Commercial culture’s jamboree of female torsos, lips and legs aside, I believe that much of the self-doubt in the sex experience for women is the awareness and ubiquity of the porn standard. I don’t watch porn, it feels like a pollutant to me, but many people do, women included (about a third of porn is viewed by women). I’ve seen it, though, and I know how extreme (to me) even its most savoury acts seem. I also know that most men, including those I’m likely to end up in the sack with, will be porn consumers. They may not require the porn standard – I interviewed dozens of men for my last book and most of them were far more generous about our bodies than we believe. But we know porn’s there, a click away, which is almost as bad.
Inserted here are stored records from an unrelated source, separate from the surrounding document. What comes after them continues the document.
/-! `Flow.setGstr` -/

@[simp] theorem Flow.setGstr_key (f : Flow) (v g x : Nat) : (f.setGstr v g x).key = f.key := rfl
@[simp] theorem Flow.setGstr_loc (f : Flow) (v g x : Nat) : (f.setGstr v g x).loc = f.loc := rfl
@[simp] theorem Flow.setGstr_tenant (f : Flow) (v g x : Nat) : (f.setGstr v g x).tenant = f.tenant := rfl
@[simp] theorem Flow.setGstr_status (f : Flow) (v g x : Nat) : (f.setGstr v g x).status = f.status := rfl
@[simp] theorem Flow.setGstr_pc (f : Flow) (v g x : Nat) : (f.setGstr v g x).pc = f.pc := rfl
@[simp] theorem Flow.setGstr_s (f : Flow) (v g x : Nat) : (f.setGstr v g x).s = f.s := rfl
@[simp] theorem Flow.setGstr_busy (f : Flow) (v g x : Nat) : (f.setGstr v g x).busy = f.busy := rfl
@[simp] theorem Flow.setGstr_m (f : Flow) (v g x : Nat) : (f.setGstr v g x).m = f.m := rfl
@[simp] theorem Flow.setGstr_act (f : Flow) (v g x : Nat) : (f.setGstr v g x).act = f.act := rfl
@[simp] theorem Flow.setGstr_vl (f : Flow) (v g x : Nat) : (f.setGstr v g x).vl = f.vl := rfl
@[simp] theorem Flow.setGstr_vtype (f : Flow) (v g x : Nat) : (f.setGstr v g x).vtype = f.vtype := rfl
@[simp] theorem Flow.setGstr_svp (f : Flow) (v g x : Nat) : (f.setGstr v g x).svp = f.svp := rfl
@[simp] theorem Flow.setGstr_vprog (f : Flow) (v g x : Nat) : (f.setGstr v g x).vprog = f.vprog := rfl
@[simp] theorem Flow.setGstr_vgnt (f : Flow) (v g x : Nat) : (f.setGstr v g x).vgnt = f.vgnt := rfl
@[simp] theorem Flow.setGstr_convoy (f : Flow) (v g x : Nat) : (f.setGstr v g x).convoy = f.convoy := rfl
@[simp] theorem Flow.setGstr_tags (f : Flow) (v g x : Nat) : (f.setGstr v g x).tags = f.tags := rfl
@[simp] theorem Flow.setGstr_reserved (f : Flow) (v g x : Nat) : (f.setGstr v g x).reserved = f.reserved := rfl
@[simp] theorem Flow.setGstr_loop (f : Flow) (v g x : Nat) : (f.setGstr v g x).loop = f.loop := rfl
@[simp] theorem Flow.setGstr_frags (f : Flow) (v g x : Nat) : (f.setGstr v g x).frags = f.frags := rfl
@[simp] theorem Flow.setGstr_vsq (f : Flow) (v g x : Nat) : (f.setGstr v g x).vsq = f.vsq := rfl
@[simp] theorem Flow.setGstr_ival (f : Flow) (v g x : Nat) : (f.setGstr v g x).ival = f.ival := rfl
@[simp] theorem Flow.setGstr_seq (f : Flow) (v g x : Nat) : (f.setGstr v g x).seq = f.seq := rfl
@[simp] theorem Flow.setGstr_strips (f : Flow) (v g x : Nat) : (f.setGstr v g x).strips = f.strips := rfl
@[simp] theorem Flow.setGstr_sb (f : Flow) (v g x : Nat) : (f.setGstr v g x).sb = f.sb := rfl
@[simp] theorem Flow.setGstr_cq (f : Flow) (v g x : Nat) : (f.setGstr v g x).cq = f.cq := rfl
@[simp] theorem Flow.setGstr_fences (f : Flow) (v g x : Nat) : (f.setGstr v g x).fences = f.fences := rfl
@[simp] theorem Flow.setGstr_rf (f : Flow) (v g x : Nat) : (f.setGstr v g x).rf = f.rf := rfl
@[simp] theorem Flow.setGstr_issued (f : Flow) (v g x : Nat) : (f.setGstr v g x).issued = f.issued := rfl
@[simp] theorem Flow.setGstr_eq (f : Flow) (v g x : Nat) : (f.setGstr v g x).eq = f.eq := rfl
@[simp] theorem Flow.setGstr_vq (f : Flow) (v g x : Nat) : (f.setGstr v g x).vq = f.vq := rfl
@[simp] theorem Flow.setGstr_cv (f : Flow) (v g x : Nat) : (f.setGstr v g x).cv = f.cv := rfl
@[simp] theorem Flow.setGstr_age (f : Flow) (v g x : Nat) : (f.setGstr v g x).age = f.age := rfl
@[simp] theorem Flow.setGstr_cause (f : Flow) (v g x : Nat) : (f.setGstr v g x).cause = f.cause := rfl
@[simp] theorem Flow.setGstr_epc (f : Flow) (v g x : Nat) : (f.setGstr v g x).epc = f.epc := rfl
@[simp] theorem Flow.setGstr_eval (f : Flow) (v g x : Nat) : (f.setGstr v g x).eval = f.eval := rfl
@[simp] theorem Flow.setGstr_status3 (f : Flow) (v g x : Nat) : (f.setGstr v g x).status3 = f.status3 := rfl
@[simp] theorem Flow.setGstr_preq (f : Flow) (v g x : Nat) : (f.setGstr v g x).preq = f.preq := rfl
@[simp] theorem Flow.setGstr_asked (f : Flow) (v g x : Nat) : (f.setGstr v g x).asked = f.asked := rfl
@[simp] theorem Flow.setGstr_point (f : Flow) (v g x : Nat) : (f.setGstr v g x).point = f.point := rfl
@[simp] theorem Flow.setGstr_skipPoint (f : Flow) (v g x : Nat) : (f.setGstr v g x).skipPoint = f.skipPoint := rfl
@[simp] theorem Flow.setGstr_noRoom (f : Flow) (v g x : Nat) : (f.setGstr v g x).noRoom = f.noRoom := rfl
@[simp] theorem Flow.setGstr_qm (f : Flow) (v g x : Nat) : (f.setGstr v g x).qm = f.qm := rfl
@[simp] theorem Flow.setGstr_slots (f : Flow) (v g x : Nat) : (f.setGstr v g x).slots = f.slots := rfl
@[simp] theorem Flow.setGstr_mxq (f : Flow) (v g x : Nat) : (f.setGstr v g x).mxq = f.mxq := rfl
@[simp] theorem Flow.setGstr_tt (f : Flow) (v g x : Nat) : (f.setGstr v g x).tt = f.tt := rfl
@[simp] theorem Flow.setGstr_ttcur (f : Flow) (v g x : Nat) : (f.setGstr v g x).ttcur = f.ttcur := rfl
@[simp] theorem Flow.setGstr_ttmiss (f : Flow) (v g x : Nat) : (f.setGstr v g x).ttmiss = f.ttmiss := rfl
@[simp] theorem Flow.setGstr_ctags (f : Flow) (v g x : Nat) : (f.setGstr v g x).ctags = f.ctags := rfl
@[simp] theorem Flow.setGstr_cscope (f : Flow) (v g x : Nat) : (f.setGstr v g x).cscope = f.cscope := rfl
@[simp] theorem Flow.setGstr_log (f : Flow) (v g x : Nat) : (f.setGstr v g x).log = f.log := rfl
@[simp] theorem Flow.setGstr_events (f : Flow) (v g x : Nat) : (f.setGstr v g x).events = f.events := rfl
@[simp] theorem Flow.setGstr_evOvf (f : Flow) (v g x : Nat) : (f.setGstr v g x).evOvf = f.evOvf := rfl
@[simp] theorem Flow.setGstr_task (f : Flow) (v g x : Nat) : (f.setGstr v g x).task = f.task := rfl
@[simp] theorem Flow.setGstr_barInst (f : Flow) (v g x : Nat) : (f.setGstr v g x).barInst = f.barInst := rfl
@[simp] theorem Flow.setGstr_avl (f : Flow) (v g x : Nat) : (f.setGstr v g x).avl = f.avl := rfl
@[simp] theorem Flow.setGstr_enTrapped (f : Flow) (v g x : Nat) : (f.setGstr v g x).enTrapped = f.enTrapped := rfl
@[simp] theorem Flow.setGstr_rebuilt (f : Flow) (v g x : Nat) : (f.setGstr v g x).rebuilt = f.rebuilt := rfl
@[simp] theorem Flow.setGstr_fetch (f : Flow) (v g x : Nat) : (f.setGstr v g x).fetch = f.fetch := rfl
@[simp] theorem Flow.setGstr_bad (f : Flow) (v g x : Nat) : (f.setGstr v g x).bad = f.bad := rfl
@[simp] theorem Flow.setGstr_qBeats (f : Flow) (v g x : Nat) : (f.setGstr v g x).qBeats = f.qBeats := rfl
@[simp] theorem Flow.setGstr_qEnd (f : Flow) (v g x : Nat) : (f.setGstr v g x).qEnd = f.qEnd := rfl
@[simp] theorem Flow.setGstr_qGo (f : Flow) (v g x : Nat) : (f.setGstr v g x).qGo = f.qGo := rfl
Natasha Vargas-Cooper, a prominent American writer, has captured very well the jig the single woman plays in bed, as well as the discomfort she’ll happily accept to make the man come – that is, to get past Go and collect $100. She talks about a one-night stand with a well-heeled, polite old acquaintance of hers in which the sex failed miserably. He couldn’t stay aroused, despite her trying every trick she knew, from playing the coquette to acting submissively; from yelling with (fake) excitement to going silent. In the end, he requested anal sex. Vargas-Cooper asked why that – of all things – would arouse him. The reason he gave was that it was the only thing that would make her uncomfortable. Instead of walking out, Vargas-Cooper instantly complied. Looking back, she notes how this encounter does not exactly fit the feminist template of sexuality. The reality is that pleasure and displeasure are two sides of the same sexual coin, a contradiction ‘neatly’ resolved through porn, and thus, she notes, very much in favour of men.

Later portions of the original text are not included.